As explained in section 3.1, to carry out the experiments we defined a new parameter called δ that can be understood as a weight between 0 and 1 that diminishes the contact rate β. Therefore we applied the already defined Equations (7, 8, 9) , and (10) for simulating the evolution of the disease.

For implementing DQL, we use an array to represent a window size of 25 points (where each point represents the percentage of Infectious population for one of the last 25 days), we set a decay rate of 0.99, and a minimum epsilon rate of 0.02 and run the model for 1,000 episodes. The agent has been implemented γ = 0.95, with a memory buffer size for 10,000 actions. Every ten days we test the model to see its performance and evaluate the total rewards. To approximate the Q- Table we used a Deep Learning Network based in a densely connected sequential multi-layer perceptron [40] with four layers with 64, 128, 128, and 8 nodes respectively. The ANN utilizes a linear function and an Adam optimizer with 0.001 with mean-squared error as the loss function.
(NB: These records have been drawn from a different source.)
/-- Settles O18: the effect is the update the statement writes out. -/
theorem clearZeroesEveryColour : Obligations.ClearZeroesEveryColour :=
  ⟨fun pay => decode_encode (.clear pay) rfl, fun _ _ => exec_eq_commandEffect_of_noPayload rfl rfl⟩

theorem exec_query (pay : List Byte) (s : State) :
    exec (.query pay) s = .next { s with
      rp := .buttons s.deb
      trace := s.trace ++ payloadRecords 0xB0 0 pay [] } :=
  exec_eq_commandEffect_of_noPayload rfl rfl

theorem scan_rp (inp : ScanInput) (s : State) : (scan inp s).rp = s.rp := by
  rw [scan_eq, debounce_rp]

/-- Settles O25: the capture, and that a scan keeps the slot. -/
theorem queryCapturesTheButtons : Obligations.QueryCapturesTheButtons :=
  ⟨fun pay => decode_encode (.query pay) rfl, fun pay s => ⟨exec_query pay s, fun inp => scan_rp inp s⟩⟩

/-- Settles O26: the effect is the update the statement writes out. -/
theorem resetRestoresTheConfiguration : Obligations.ResetRestoresTheConfiguration :=
  ⟨fun pay => decode_encode (.reset pay) rfl, fun _ _ => exec_eq_commandEffect_of_noPayload rfl rfl⟩

/-! ### The two commands with a record of their own (R250, R253) -/

/-- An unrecognized opcode requires as many bytes as were sent, so none is missing and none is surplus (R115, R253). -/
theorem exec_unrecognized (op : Byte) (pay : List Byte) (s : State) :
    exec (.unrecognized op pay) s = .next { s with trace := s.trace ++ [.unrecognizedOpcode op] } := by
  have hread : readPayload op pay.length pay s = s := if_neg (lt_irrefl _)
  have hexcess : excessRecords op pay.length pay = [] := if_neg (lt_irrefl _)
  calc exec (.unrecognized op pay) s
      = thenRecord (.next (raise (.unrecognizedOpcode op) (readPayload op pay.length pay s)))
          (excessRecords op pay.length pay) := rfl
    _ = _ := by rw [hread, hexcess, thenRecord_next, List.append_nil]; rfl

/-- Settles O27: the decoder's fall-through on the bytes of R123, and the one record. -/
theorem unrecognizedOpcodeIsANoOp : Obligations.UnrecognizedOpcodeIsANoOp :=
  ⟨fun op pay hrange => decode_encode (.unrecognized op pay) hrange, exec_unrecognized⟩

/-- An accepted arm written out: TABLE and the first compare value by the bits they carry (R121, R160). -/
theorem startTransmission_eq (s : State) :
    startTransmission s = { s with
      table := Vector.ofFn fun p => if bitval s p then s.params.t1hTicks else s.params.t0hTicks
      cursor := 0
      cmp := if bitval s 0 then s.params.t1hTicks else s.params.t0hTicks
      cnt := 0
      pin := if s.pin = .hiz then .low else s.pin
      armed := true } := by
  rw [startTransmission, buildTable_getElem]
  rfl

/-- Settles O19, by the accepted branch of arm. -/
theorem commitStartsATransmission : Obligations.CommitStartsATransmission := by
  refine ⟨fun pay => decode_encode (.commit pay) rfl, fun pay s hperiod hidle hgap => ?_⟩
  rw [exec_commit, arm_runs hperiod hidle hgap, thenRecord_next, startTransmission_eq, payloadRecords_zero]
  rfl

end Sys2Proof.Machine
end

section
/-! The dispatcher's step and the bus (42_dispatcher.md R231, R234, R260): O29, O31, O59. -/

namespace Sys2Proof.Machine

/-! ### DISPATCH of the oldest transaction (R231) -/

theorem dispatch_eq {s : State} {bytes : List Byte} {queue : List (List Byte)} {i : Instr} (hrx : s.rx = bytes :: queue)
    (hdecode : decode bytes = .ok i) : dispatch s = exec i { s with rx := queue } := by
  simp only [dispatch, fetch, hrx, hdecode]

/-- Settles O29: nothing precedes the pick, and DISPATCH decodes the oldest transaction. -/
theorem stepRunsTheDecodedCommand : Obligations.StepRunsTheDecodedCommand := by
  intro s later bytes queue i hagenda hrx hdecode hdisabled
  have hstep : step s = dispatch { s with agenda := later } := step_runs hagenda (.inr hdisabled)
  rw [hstep]
  exact dispatch_eq (s := { s with agenda := later }) hrx hdecode

/-! ### The receive limit (R234) -/

theorem receive_unlimited {s : State} (hlimit : s.params.busRxMax = none) (sent : List Byte) : receive sent s = sent := by
  simp only [receive, hlimit]

theorem receive_limited {s : State} {m : Nat} (hlimit : s.params.busRxMax = some m) (sent : List Byte) :
    receive sent s = sent.take m := by
  simp only [receive, hlimit]

theorem step_hostWrite {s : State} {sent : List Byte} {later : List Event} (hagenda : s.agenda = .hostWrite sent :: later)
    (hsent : sent ≠ []) : step s = .next { s with agenda := later, rx := s.rx ++ [receive sent s] } :=
  (step_runs hagenda (.inl rfl)).trans (if_neg hsent)

/-- Settles O31, with and without a limit. -/
theorem receiveLimitCutsATransaction : Obligations.ReceiveLimitCutsATransaction := by
  intro s sent later hagenda hsent
  rw [step_hostWrite hagenda hsent]
  refine ⟨fun hlimit => ?_, fun m hlimit => ?_⟩
  · rw [receive_unlimited hlimit]
  · rw [receive_limited hlimit, List.take_eq_take_min, min_comm]

/-! ### A bus read (R260) -/

theorem busRead_eq {s : State} {k : Nat} {queue : List Nat} (hreads : s.reads = k :: queue) :
    busRead s = .next (serveRead k { s with reads := queue }) := by
  simp only [busRead, hreads]

theorem serveRead_pending {s : State} {v : U16} (hpending : s.rp = .buttons v) (k : Nat) :
    serveRead k s = { s with
      busOut := ([highByte v, lowByte v] ++ drawBytes s (k - 2)).take k
      draws := s.draws + (k - 2)
      rp := .idle } := by
  simp only [serveRead, hpending]

theorem serveRead_idle {s : State} (hidle : s.rp = .idle) (k : Nat) :
    serveRead k s = raise .readIdle { s with busOut := drawBytes s k, draws := s.draws + k } := by
  simp only [serveRead, hidle]

/-- Settles O59: nothing precedes the pick, and the read is served by what the slot holds. -/
theorem busReadServesTheSlot : Obligations.BusReadServesTheSlot := by
  intro s later k queue hagenda hreads hdisabled
  have hstep : step s = .next (serveRead k { s with agenda := later, reads := queue }) :=
    (step_runs hagenda (.inr hdisabled)).trans (busRead_eq (s := { s with agenda := later }) hreads)
  rw [hstep]
  refine ⟨fun v hpending => ?_, fun hidle => ?_⟩
  · rw [serveRead_pending (s := { s with agenda := later, reads := queue }) hpending]
    rfl
  · rw [serveRead_idle (s := { s with agenda := later, reads := queue }) hidle]
    rfl

end Sys2Proof.Machine
end

section
/-! QUERY and the READ that follows it (42_dispatcher.md R261): O60. Once a QUERY has captured a report, a step without a QUERY, a
RESET, a bus read or a power-on reset keeps it, so it stays pending along any run of such steps. -/

namespace Sys2Proof.Machine

/-! ### The agents that touch neither the slot nor what can take the report -/

/-- From `s` to `t` the slot, the transactions delivered and the coming picks are kept. -/
def SameSlot (s t : State) : Prop := t.rp = s.rp ∧ t.rx = s.rx ∧ t.agenda = s.agenda

/-- Also for a `t` that differs from `s` in other fields only: the two statements are the same by unfolding. -/
theorem SameSlot.refl (s : State) : SameSlot s s := ⟨rfl, rfl, rfl⟩

theorem SameSlot.trans {s u t : State} (hsu : SameSlot s u) (hut : SameSlot u t) : SameSlot s t := by
  simp_all [SameSlot]

theorem arm_sameSlot {s t : State} (h : arm s = .next t) : SameSlot s t := by
  obtain ⟨-, ⟨-, rfl⟩ | ⟨-, -, rfl⟩⟩ := arm_cases h
  · exact SameSlot.refl s
  · exact ⟨startTransmission_rp s, startTransmission_rx s, startTransmission_agenda s⟩

theorem blinkService_sameSlot {s t : State} (h : blinkService s = .next t) : SameSlot s t := by
  have hphase : SameSlot s (blinkPhaseStep s) := by
    obtain ⟨_, _, _, hs⟩ := blinkPhaseStep_eq s
    rw [hs]
    exact SameSlot.refl s
  obtain rfl | ⟨u, -, harm, rfl⟩ := blinkService_cases h
  · exact hphase
  · exact (hphase.trans (arm_sameSlot harm)).trans (SameSlot.refl u)

theorem callOp_sameSlot {op : BlockOp} {s t : State} (h : callOp op s = .next t) : SameSlot s t := by
  obtain ⟨-, u, _, harm, rfl⟩ | ⟨-, -, -, hrp, -, hrx, hagenda, -⟩ := callOp_cases h
  · exact (arm_sameSlot harm).trans (SameSlot.refl u)
  · exact ⟨hrp, hrx, hagenda⟩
For the GA, we use a population of 100 individuals (the standard size). We have used a mutation type "random" with a probability of 60%. We also used a crossover type "uniform" with a probability of 60%. We kept the best parent and the parent selection was implemented with the "tournament" type with k = 3, where k represents the number of individuals in the tournament. The number of generations was set to 1000. The crossover was "uniform" and the mutation type "random" [41] . The percentage of mutation in the genes was set to 10%.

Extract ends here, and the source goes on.